Тогда же, по именному указу государя, устроены по дороге заставы, разставлены офицерские караулы. Без подорожных, высочайше утверждённых, никто не мог ни приехать в Москву, ни выехать из нея.
Около Кремля вновь втащили двух живых человек на колеса, изломав им предварительно руки и ноги; несчастные весь вечер и всю ночь изнемогали в невыносимых терзаниях под бременем бедственнейшей жизни и от ужасной боли издавали жалостнейшие вопли. Один из сих, младший годами, вынеся продолжительнейшие муки, полусутками пережил своего товарища. Между тем царь, роскошно обедая у боярина Льва Кирилловича Нарышкина, в кругу всех представителей иностранных держав и своих министров, долго отказывал им удовлетворить их убедительнейшим просьбам о пощаде несчастного от дальнейших мучений. Наконец, утомленный настойчивостью просителей, царь приказал всем известному Гавриле прекратить мучения живого еще преступника, застрелив его из ружья.
Главные лица, замешанные во всём этом деле, кроме царевича и не раз упомянутого уже Кикина, были: бывшая царица Евдокия, или Авдотья, урождённая Лопухина, её духовник, сводная сестра его величества Мария Алексеевна, царевич Сибирский, боярин Степан Глебов, архиепископ Ростовский Досифей и казначей Суздальского монастыря.
Подозрительность государя дошла до невероятной степени: он усомнился было в преданности перваго своего любимца Меншикова; с трудом разсеял фаворит это подозрение.

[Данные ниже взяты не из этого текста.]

-- ==== Sys2Proof/WellFormed.lean ====
section
/-! DEFINITION. Well-formed commands: every unit that a command names exists on the largest ordering code, and a number
that a register or a message carries fits its field. -/

namespace Sys2Proof

namespace WF

/-- Cores of the largest code (R1, R3), threads of a core (R21), tasks and regions (R31, R128). -/
def coreNo (c : Nat) : Bool := decide (c < 25600)
def coreThread (c t : Nat) : Bool := coreNo c && decide (t < 4)
def task (n : Nat) : Bool := decide (n < 16)

/-- Logical plots, fields, quadrants (R1, R421). -/
def plot_ (j : Nat) : Bool := decide (j < 1600)
def field (f : Nat) : Bool := decide (f < 6)
def quad (d : Nat) : Bool := decide (d < 24)

/-- Functions, their command rings, the ports (R240, R267, R314, R330). -/
def func (n : Nat) : Bool := decide (n < 64)
def ring (r : Nat) : Bool := decide (r < 8)
def yokePort (p : Nat) : Bool := decide (p < 12)
def cxlPort (p : Nat) : Bool := decide (p < 4)

/-- Team coordinates (R273), sideband sequence numbers (R538). -/
def coord_ (c : Nat) : Bool := decide (c < 65536)
def seqNo (q : Nat) : Bool := decide (q < 256)

end WF

open WF in
/-- The command is well formed. -/
def Instr.wf (i : Instr) : Bool :=
  match i with
  | .nop c t _ | .br c t _ | .jr c t _ | .dbnz c t _ | .end_ c t _ | .trap c t _ | .add c t _ | .sub c t _ 
  | .mul c t _ | .mulhu c t _ | .and c t _ | .or c t _ | .xor c t _ | .shl c t _ | .shr c t _ | .sar c t _ 
  | .min c t _ | .max c t _ | .addi c t _ | .andi c t _ | .ori c t _ | .xori c t _ | .shli c t _ | .shri c t _ 
  | .sari c t _ | .li c t _ | .lsi c t _ | .ld c t _ | .st c t _ | .vadd c t _ | .vsub c t _ | .vmul c t _ 
  | .vfma c t _ | .vmax c t _ | .vmin c t _ | .vexp2 c t _ | .vrcp c t _ | .vcvt c t _ | .vbc c t _ | .vmovs c t _ 
  | .vins c t _ | .vredadd c t _ | .vredmax c t _ | .vmov c t _ | .vld c t _ | .vst c t _ | .cmp c t _ | .vcmp c t _ 
  | .pand c t _ | .por c t _ | .pxor c t _ | .pnot c t _ | .pmov c t _ | .pget c t _ | .take c t _ | .put c t _ 
  | .qcnt c t _ | .choose c t _ | .send c t _ | .select c t _ | .retire c t _ | .sheaf c t _ | .ropen c t _ 
  | .rclose c t _ | .tld c t _ | .tst c t _ | .tadd c t _ | .tatom c t _ | .twait c t _ | .tstat c t _ | .fence c t _ 
  | .mma c t _ | .mdrain c t _ | .mwait c t _ | .mcfg c t _ | .csrr c t _ | .csrw c t _ | .rdtime c t _ | .swath c t _ 
  | .transferRequestInject c t | .longFiring c t => coreThread c t
  | .taskFiring c | .faultClear c | .stallClear c _ | .mmaStart c | .mmaComplete c | .drainStart c | .drainComplete c 
  | .scrubStep c _ | .messageLanding c | .bounceLanding c | .moverStep c | .switchRunStart c | .intakeStop c 
  | .discardDrain c | .probe c _ | .landWaitExpire c | .trackTimeout c _ | .seedStopTimeout c | .chunkCheck c _ _ 
  | .pairCompare c _ | .pairTimeout c _ | .seedClearComplete c => coreNo c
  | .taskEnableCheck c n _ | .regionCfgWrite c n _ => coreNo c && task n
  | .requestComplete c tag => coreNo c && decide (tag < 64)
  | .scratchpadAccessPromote c prec _ => coreNo c && decide (2 ≤ prec) && decide (prec < 8)
  | .linkMove c d | .flitArrival c d _ _ | .creditReturn c d _ => coreNo c && decide (d < 4)
  | .scheduleWrite c e _ => coreNo c && decide (e < 256)
  | .quiescentDrain n | .quiescentDrainTimeout n | .khtRetransmitTimeout n _ _ | .khtAckTimer n _ | .tcQuietExpire n _ 
  | .dispatchRetry n _ | .fnComplete n _ _ | .functionDisable n | .drainLimitExpire n | .functionEnable n 
  | .switchStart n | .fnSwitch n _ _ | .seedTimeout n | .contextFail n | .noProgress n | .overdueRequest n _ 
  | .gleanRelease n | .suspectReplay n _ | .suspectReplayVerdict n | .imageAdmitted n => func n
  | .probeSend c task => coreNo c && decide (task < 16)
  | .seamRecalibration g _ => decide (g < 126)
  | .packetHop _ _ _ | .escapeTimeout _ | .load _ | .store _ | .addPacket _ | .swap _ | .fetchAdd _ | .cas _ 
  | .message _ | .loadData _ | .completion _ | .msgAck _ | .bounce _ | .orderEnd _ | .sheafPacket _ | .sheafDone _ 
  | .epochSwitch _ | .routingChangePlanned _ | .epochDrainTimeout | .routingChangeAbrupt _ | .granaryAccept _ _ 
  | .heartbeatSend | .teamEpochFree | .remoteSheafContribution _ | .frameReceive _ _ | .connect _ _ | .close _ _ 
  | .closeAck _ _ | .khtAck _ _ | .khtWrite _ _ | .khtRead _ _ | .submit _ _ | .khtReset _ _ | .roceSend _ _ 
  | .rdmaWrite _ _ | .rdmaReadRequest _ _ | .roceAck _ _ | .ptpSync _ _ _ _ _ _ _ | .ppsEdge | .timeHoldover _ 
  | .timeSet _ | .swathBoundary | .swathApply _ | .swathSync _ | .clean _ | .member _ | .seedStart _ | .seeded _ 
  | .start _ | .thermalTrip _ | .coolingTimeout | .powerSample _ _ | .rotationStep _ _ _ | .idleCheckFlit _ _ 
  | .rePlacement _ _ | .plotMove | .moveDrainTimeout | .sweep | .privilegedMismatch _ | .powerUp _ | .modEnLow 
  | .resetN _ _ | .startSequence _ | .startStepTimeout | .undervoltageTrip _ | .overvoltageOff _ | .alertReassert 
  | .deviceWarmReset _ _ | .plannedWarmReset _ | .powerCycle | .sharedBlockHang _ | .freeze _ | .frozen _ 
  | .coreReset _ | .plotReset _ | .resetDone _ _ _ | .glean _ | .gleaned _ | .bootFetch | .fetchData _ _ _ _ 
  | .fetchError _ _ _ | .fetchResend _ | .fetchAttemptTimeout | .bootService _ | .firmwareUpdate _ | .commitSvn _ 
  | .lmsReserve _ | .vinLoss _ | .debugNonceExpire | .nextBottomTreeReady | .profileRecordReplace _ | .jtagAccess _ 
  | .ptpDelayResp _ _ _ _ _ _ => true
  | .windowHoldTimeout plot _ | .orderEntryExpire plot _ => plot_ plot
  | .combineWaitExpire plot node round => plot_ plot && decide (node < 32) && decide (round < 256)
  | .granaryFill f _ | .rowBusBeat f _ | .grnInv f _ | .grnInvAll f _ | .timeCopyCorrect f | .nReqWrite f _ 
  | .throttleStep f _ | .fieldRailShort f _ => field f
  | .hbmLineDone g _ _ => decide (g < 48)
  | .hbmPatrolScrub k _ => decide (k < 12)
  | .cxlResponse p _ _ | .cxlTimeout p _ => cxlPort p
  | .cxlLinkDown p h | .cxlLinkRetrain p h => cxlPort p && decide (h < 2)
  | .dataFrame p _ ws | .idleFrame p ws | .retry p ws | .heartbeat p ws _ | .trainId p ws => yokePort p && decide (ws.length = 34)
  | .retryRepeat p | .linkDown p _ 
  | .linkRetrain p | .remoteTransaction p _ | .remoteResponse p _ | .trackerTimeout p _ | .busyResend p _ 
  | .releaseSend p | .linkEvent p _ | .suspect p _ | .query p _ | .alive p _ | .lost p _ | .commit p _ 
  | .shadowReport p _ | .admitRequest p _ | .missingCommitRequest p _ => yokePort p
  | .filterEntryExpire src _ => coord_ src
  | .heartbeatMiss target | .suspectRepeat target | .confirmTimeout target => coord_ target
  | .pfcPause port prio _ => decide (port < 8) && decide (prio < 8)
  | .commandLand n r _ entry _ => func n && ring r && decide (entry.length = 32)
  | .commandNop n r | .commandAck n r | .run n r | .seed n r | .seedAdmitOnly n r | .seedEvict n r | .teardown n r 
  | .commandReserved n r => func n && ring r
  | .contextIdQuiet b => decide (b < 256)
  | .frequencyChange fs _ _ => fs.all field
  | .thermalSample die hbm => decide (die.length = 24) && decide (hbm.length = 12)
  | .quadrantOff d _ | .quadrantReturn d _ _ => quad d
  | .cooling seq _ | .coldStartRequest seq | .getVersion _ seq | .getCapabilities _ seq | .negotiateAlgorithms _ seq 
  | .getDigests _ seq | .getCertificate _ seq | .challenge _ seq | .getMeasurements _ seq _ | .hssHalfRequest _ seq 
  | .certHssRequest _ seq | .teamRecord seq _ | .functionRecord seq _ | .status seq | .logRead seq _ _ 
  | .retiredPages seq _ => seqNo seq
  | .dormantEnter sb | .wake sb _ _ _ _ _ _ | .warmResetColdStart sb | .debugChallenge sb | .debugToken sb _ 
  | .decommission sb _ => sb.all seqNo
  | .plotFailed j u => plot_ j && u.all (fun x => decide (1 ≤ x ∧ x ≤ 9))
  | .digestStart n r | .digestComplete n r => func n && decide (r < 8)
  | .wearMeasure q _ _ _ _ => quad q
  | .freezeTimeout n c => func n && coreNo c
  | .i3cAddressAssign addr => decide (addr < 128)
  | .rcRead _ a _ | .registerWrite _ a _ _ => decide (a < 2 ^ 46)
  | .hostLinkChange port _ => decide (port < 8)
  | .tseqRetire dst _ => coord_ dst

end Sys2Proof
end

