-- ==== Sys2Proof/Tests/Slice0.lean ====
section
/-! SUPPORT. Tests on small states: for each statement a state that meets its premises, or one command at a boundary value of
a rule; the checks of Instr.wf at their bounds. The expected values come from the rules named. -/

namespace Sys2Proof.Tests

open Sys2Proof.Machine Sys2Proof.Claim

set_option maxRecDepth 4000

/-- A word of a core instruction: opcode, D, A, B, SUB, guarded by p0. -/
def word (op d a b sub : Nat) : BitVec 32 :=
  BitVec.ofNat 32 (op * 2 ^ 24 + d * 2 ^ 19 + a * 2 ^ 14 + b * 2 ^ 9 + sub * 2 ^ 4)

/-- A firing of task 0 that has taken and put nothing. -/
def fire : Firing := { task := 0, start := 0, takes := [0, 0, 0, 0], puts := [0, 0, 0, 0], chosen := none }

/-- Core 0 alone. -/
def coreState (k : Core) : State := { State.reset with cores := [(0, k)] }

/-- Thread 0 runs a firing with some scalar registers, and word w stands at its program counter. -/
def runCore (w : BitVec 32) (regs : FMap Word) : Core :=
  { core0 0 with imem := [(0, w)], threads := [(0, { thread0 0 with firing := some fire, s := regs })] }

/-- That core alone. -/
def running (w : BitVec 32) (regs : FMap Word) : State := coreState (runCore w regs)

/-- That core with registers of its window as listed. -/
def runningWith (w : BitVec 32) (regs : FMap Word) (l : List (Nat × Word)) : State :=
  coreState (l.foldl (fun k p => setCreg k p.1 p.2) (runCore w regs))

/-- The state that exec answers satisfies p. -/
def gives (e : Instr) (s : State) (p : State → Bool) : Bool :=
  match exec e s with
  | .next u => p u
  | _ => false

/-! ## Witnesses: the core instructions -/

theorem test_at_running (w : BitVec 32) (regs : FMap Word) : At (running w regs) 0 0 .clean fire w :=
  ⟨by decide, rfl, by simp [issueTurn, running, runCore, coreState, getCore, fget, core0, List.range_succ], rfl, rfl, by decide⟩

theorem test_at_running_with : At (runningWith (word 0x70 1 0 0 0) [] [(oTaskIn 0, 0x8100#64)]) 0 0 .clean fire
    (word 0x70 1 0 0 0) := ⟨by decide, by decide, by decide, by decide, by decide, by decide⟩

/-- ScalarResult: every row meets its premises, with D 31 and a clean s[A], s[B]. -/
theorem test_scalar_premises : (∀ e ∈ rrTable, fOp (word e.1 31 1 2 0) = e.1 ∧ fSub (word e.1 31 1 2 0) = 0)
    ∧ (∀ e ∈ riTable, fOp (word e.1 31 1 2 0) = e.1)
    ∧ (∀ e ∈ shTable, fOp (word e.1 31 1 1 31) = e.1 ∧ bits (word e.1 31 1 1 31) 13 10 = 0)
    ∧ guarded (thr (running (word 0x10 31 1 2 0) []) 0 0) (word 0x10 31 1 2 0)
    ∧ (rdS (thr (running (word 0x28 31 0 0 0) []) 0 0) 31).poi = false := by
  unfold guarded
  decide

/-- R48: add wraps at 2^64. -/
theorem test_add_wraps : gives (.add 0 0 .clean) (running (word 0x10 31 1 2 0) [(1, 0xFFFFFFFFFFFFFFFF#64), (2, 2#64)])
    (fun u => decide (rdS (thr u 0 0) 31 = ⟨1#64, false⟩)) = true := by decide

/-- R48: sar by 63 of the most negative number gives -1. -/
theorem test_sar_sign : gives (.sar 0 0 .clean) (running (word 0x19 31 1 2 0) [(1, 0x8000000000000000#64), (2, 63#64)])
    (fun u => decide (rdS (thr u 0 0) 31 = ⟨0xFFFFFFFFFFFFFFFF#64, false⟩)) = true := by decide

/-- R21: a write to s0 is discarded. -/
theorem test_s0_discards : gives (.add 0 0 .clean) (running (word 0x10 0 1 2 0) [(1, 1#64), (2, 2#64)])
    (fun u => decide (rdS (thr u 0 0) 0 = ⟨0#64, false⟩ ∧ (thr u 0 0).pc = 1#12)) = true := by decide

/-- ScalarLoadStoreResult: the port is free, and it is busy. -/
theorem test_port_premises : portFree (running (word 0x30 1 2 0 0) []) 0 .clean
    ∧ ¬ portFree (coreState { runCore (word 0x30 1 2 0 0) [] with portFree := 1 }) 0 .clean := by
  unfold portFree
  decide

/-- ScratchpadWordOutcomes: no, one, two and three flipped bits. -/
theorem test_flip_premises : ∀ x ∈ [(0#72, 0), (1#72, 1), (3#72, 2), (7#72, 3)],
    popcount (fget noFlip (getCore (coreState { core0 0 with spdFlip := [(32767, x.1)] }) 0).spdFlip 32767) = x.2 := by decide

/-- ControlFlowResult and R48: br goes back by one, modulo 4,096. -/
theorem test_br_wraps : gives (.br 0 0 .clean) (running (BitVec.ofNat 32 (0x01 * 2 ^ 24 + 0x7FFF * 2 ^ 4)) [])
    (fun u => decide ((thr u 0 0).pc = 4095#12)) = true := by decide

theorem test_control_premises : ∀ x ∈ [(word 0 0 0 0 0, 0), (word 1 0 31 31 31, 1), (word 2 0 31 0 0, 2), (word 3 31 0 0 0, 3)],
    fOp x.1 = x.2 ∧ (x.2 ≤ 2 → fD x.1 = 0) ∧ (x.2 = 2 → bits x.1 13 4 = 0) := by decide

/-- EndOfFiring: the counts agree, and they do not. -/
theorem test_counts : countsMatch (getCore (running (word 4 0 0 0 0) []) 0) fire = true
    ∧ countsMatch (getCore (runningWith (word 4 0 0 0 0) [] [(oTaskIn 0, 0x8100#64)]) 0) fire = false := by decide

/-- FiringFaults: a word that no row lists, and a poisoned operand. -/
theorem test_fault_premises : opListed (fOp (word 0xFF 0 0 0 0)) = false ∧ opListed (fOp (word 0x06 0 0 0 0)) = false
    ∧ (rdS { thread0 0 with sp := 2#32 } 1).poi = true := by decide

/-- R75: trap records its code and its IMM15. -/
theorem test_trap : gives (.trap 0 0 .clean) (running (BitVec.ofNat 32 (0x05 * 2 ^ 24 + 0x7FFF * 2 ^ 4)) [])
    (fun u => decide (cfld (getCore u 0) oFault 55 48 = 0x0B ∧ cfld (getCore u 0) oFault 14 0 = 0x7FFF
      ∧ (getCore u 0).stopped = true)) = true := by decide

/-- VectorArithmeticResult, VectorMoveAndReduceResult: clean and poisoned words under the guard. -/
theorem test_vector_premises : anyPoi (guardBits (thread0 0) (word 0x40 1 2 3 0)) 0#8 = false
    ∧ anyPoi (guardBits (thread0 0) (word 0x40 1 2 3 0)) 0x80#8 = true
    ∧ (∀ e ∈ vrrTable, fOp (word e.1 31 31 31 0) = e.1 ∧ fSub (word e.1 31 31 31 0) = 0)
    ∧ (∀ e ∈ vrTable, fOp (word e.1 31 31 0 0) = e.1 ∧ bits (word e.1 31 31 0 0) 13 4 = 0) := by decide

Сто пятьдесят мятежников проведены к Яузе. Говорят, что царь отрубил мечом головы восьмидесяти четырем мятежникам, причем боярин Плещеев приподнимал их за волосы, чтобы удар был вернее. Три меча были приготовлены для этого употребления. Один из них, когда царь им замахнулся, разлетелся вдребезги, и удар не последовал. Казаки, участвовавшие в этом мятеже, были четвертованы и после того посажены на позорный кол, для того, чтобы все знали, какая казнь ожидает впредь тех, которые, побуждаемые беспокойным духом, решатся на подобное дерзкое преступление. Пяти другим, имевшим более коварные замыслы, отрублены сперва руки и ноги, а потом и головы.
«Степану Глебову, за сочинённыя у него письма к возмущенно на его царское величество народа, и умыслы на его здравие, и на поношение его царскаго величества имени и ея величества государыни царицы Екатерины Алексеевны, учинить жестокую смертную казнь; а что он о письмах с розыску не винился, что он их к тому писал, а говорил, яко бы писаны о жене его, а иныя и об отце, и о брате и о сыне; переменяя речь, и то видно, что он чинит то, скрывая тех, с кем он умышлял, и, прикрывая своё воровство, хотя отбыть смертныя казни; но те его письма о том воровстве явно показуют, да и он от них и сам не отпирался, что те письма писал цыфирью он, Степан; да и потому он смертныя казни достоин, что с бывшею царицею, старицею Еленою, жил блудно, в чём они сами винились имянно; а движимое и недвижимое имение всё взять на Государя».
Твердость этого Глебова во время мучений была невероятной, так что я сомневаюсь в том, чтобы в древней или новой истории можно было бы найти пример, похожий на этот.